TASK PROMPT:
Having read the material, return every line of it exactly.
:: PROVIDED RECORDS
theorem State.overheadIn_keeps {ar : List Area} {s t : State} (h : Keeps ar s t) (u0 : Nat) (o : Oh)
    (hp : Allows ar [.regs, .out, .free, .halves, .tbs, .pps, .gens, .trigs, .flt, .trunks, .node, .gload, .cls, .funcs] := by first | assumption | (refine Allows.mono ?_ (by assumption); decide)) :
    Keeps ar s (State.overheadIn t u0 o) := by
  unfold State.overheadIn
  repeat' first
    | with_reducible assumption
    | exact Allows.mono (by decide) hp
    | with_reducible apply State.confirmSeen_keeps
    | with_reducible apply State.csFirst_keeps
    | with_reducible apply State.csTable_keeps
    | with_reducible apply State.lateSeen_keeps
    | with_reducible apply State.ohTime_keeps
    | with_reducible apply State.phaseSeen_keeps
    | with_reducible apply State.setTrunk_keeps
    | with_reducible apply State.sfUpdate_keeps
    | with_reducible apply State.sourceUpdate_keeps
    | with_reducible apply State.takePair_keeps
    | with_reducible apply Keeps.ite

theorem State.relay_keeps {ar : List Area} {s t : State} (h : Keeps ar s t) (u0 : Nat) (typ : Nat) (orig : Nat) (arg : Nat) (sfn : Nat)
    (hp : Allows ar [.trunks, .node] := by first | assumption | (refine Allows.mono ?_ (by assumption); decide)) :
    Keeps ar s (State.relay t u0 typ orig arg sfn) := by
  unfold State.relay
  repeat' first
    | with_reducible assumption
    | exact Allows.mono (by decide) hp
    | with_reducible apply State.queueUrgent_keeps
    | with_reducible apply State.setNode_keeps
    | with_reducible apply Keeps.ite

theorem State.urgentIn_keeps {ar : List Area} {s t : State} (h : Keeps ar s t) (u0 : Nat) (p : List Byte)
    (hp : Allows ar [.regs, .out, .free, .trigs, .flt, .trunks, .node, .gload, .cls, .funcs] := by first | assumption | (refine Allows.mono ?_ (by assumption); decide)) :
    Keeps ar s (State.urgentIn t u0 p) := by
  unfold State.urgentIn
  repeat' first
    | with_reducible assumption
    | exact Allows.mono (by decide) hp
    | with_reducible apply State.confirmSeen_keeps
    | with_reducible apply State.fsat_keeps
    | with_reducible apply State.phaseSeen_keeps
    | with_reducible apply State.relay_keeps
    | with_reducible apply State.takePair_keeps
    | with_reducible apply Keeps.ite

theorem State.forcedSwitch_keeps {ar : List Area} {s t : State} (h : Keeps ar s t) (u0 : Nat)
    (hp : Allows ar [.regs, .out, .free, .trigs, .flt, .trunks, .node, .gload, .cls, .funcs] := by first | assumption | (refine Allows.mono ?_ (by assumption); decide)) :
    Keeps ar s (State.forcedSwitch u0 t) := by
  unfold State.forcedSwitch
  repeat' first
    | with_reducible assumption
    | exact Allows.mono (by decide) hp
    | with_reducible apply State.fixDegraded_keeps
    | with_reducible apply State.protUpdate_keeps
    | with_reducible apply State.setNode_keeps
    | with_reducible apply Keeps.ite

theorem State.manualSwitch_keeps {ar : List Area} {s t : State} (h : Keeps ar s t) (u0 : Nat)
    (hp : Allows ar [.regs, .out, .free, .trigs, .flt, .trunks, .node, .gload, .cls, .funcs] := by first | assumption | (refine Allows.mono ?_ (by assumption); decide)) :
    Keeps ar s (State.manualSwitch u0 t) := by
  unfold State.manualSwitch
  repeat' first
    | with_reducible assumption
    | exact Allows.mono (by decide) hp
    | with_reducible apply State.fixDegraded_keeps
    | with_reducible apply State.protUpdate_keeps
    | with_reducible apply State.setFlag_keeps
    | with_reducible apply State.setNode_keeps
    | with_reducible apply Keeps.ite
::::
RESPONSE AREA:
theorem State.overheadIn_keeps {ar : List Area} {s t : State} (h : Keeps ar s t) (u0 : Nat) (o : Oh)
    (hp : Allows ar [.regs, .out, .free, .halves, .tbs, .pps, .gens, .trigs, .flt, .trunks, .node, .gload, .cls, .funcs] := by first | assumption | (refine Allows.mono ?_ (by assumption); decide)) :
    Keeps ar s (State.overheadIn t u0 o) := by
  unfold State.overheadIn
  repeat' first
    | with_reducible assumption
    | exact Allows.mono (by decide) hp
    | with_reducible apply State.confirmSeen_keeps
    | with_reducible apply State.csFirst_keeps
    | with_reducible apply State.csTable_keeps
    | with_reducible apply State.lateSeen_keeps
    | with_reducible apply State.ohTime_keeps
    | with_reducible apply State.phaseSeen_keeps
    | with_reducible apply State.setTrunk_keeps
    | with_reducible apply State.sfUpdate_keeps
    | with_reducible apply State.sourceUpdate_keeps
    | with_reducible apply State.takePair_keeps
    | with_reducible apply Keeps.ite

theorem State.relay_keeps {ar : List Area} {s t : State} (h : Keeps ar s t) (u0 : Nat) (typ : Nat) (orig : Nat) (arg : Nat) (sfn : Nat)
    (hp : Allows ar [.trunks, .node] := by first | assumption | (refine Allows.mono ?_ (by assumption); decide)) :
    Keeps ar s (State.relay t u0 typ orig arg sfn) := by
  unfold State.relay
  repeat' first
    | with_reducible assumption
    | exact Allows.mono (by decide) hp
    | with_reducible apply State.queueUrgent_keeps
    | with_reducible apply State.setNode_keeps
    | with_reducible apply Keeps.ite

theorem State.urgentIn_keeps {ar : List Area} {s t : State} (h : Keeps ar s t) (u0 : Nat) (p : List Byte)
    (hp : Allows ar [.regs, .out, .free, .trigs, .flt, .trunks, .node, .gload, .cls, .funcs] := by first | assumption | (refine Allows.mono ?_ (by assumption); decide)) :
    Keeps ar s (State.urgentIn t u0 p) := by
  unfold State.urgentIn
  repeat' first
    | with_reducible assumption
    | exact Allows.mono (by decide) hp
    | with_reducible apply State.confirmSeen_keeps
    | with_reducible apply State.fsat_keeps
    | with_reducible apply State.phaseSeen_keeps
    | with_reducible apply State.relay_keeps
    | with_reducible apply State.takePair_keeps
    | with_reducible apply Keeps.ite

theorem State.forcedSwitch_keeps {ar : List Area} {s t : State} (h : Keeps ar s t) (u0 : Nat)
    (hp : Allows ar [.regs, .out, .free, .trigs, .flt, .trunks, .node, .gload, .cls, .funcs] := by first | assumption | (refine Allows.mono ?_ (by assumption); decide)) :
    Keeps ar s (State.forcedSwitch u0 t) := by
  unfold State.forcedSwitch
  repeat' first
    | with_reducible assumption
    | exact Allows.mono (by decide) hp
    | with_reducible apply State.fixDegraded_keeps
    | with_reducible apply State.protUpdate_keeps
    | with_reducible apply State.setNode_keeps
    | with_reducible apply Keeps.ite

theorem State.manualSwitch_keeps {ar : List Area} {s t : State} (h : Keeps ar s t) (u0 : Nat)
    (hp : Allows ar [.regs, .out, .free, .trigs, .flt, .trunks, .node, .gload, .cls, .funcs] := by first | assumption | (refine Allows.mono ?_ (by assumption); decide)) :
    Keeps ar s (State.manualSwitch u0 t) := by
  unfold State.manualSwitch
  repeat' first
    | with_reducible assumption
    | exact Allows.mono (by decide) hp
    | with_reducible apply State.fixDegraded_keeps
    | with_reducible apply State.protUpdate_keeps
    | with_reducible apply State.setFlag_keeps
    | with_reducible apply State.setNode_keeps
    | with_reducible apply Keeps.ite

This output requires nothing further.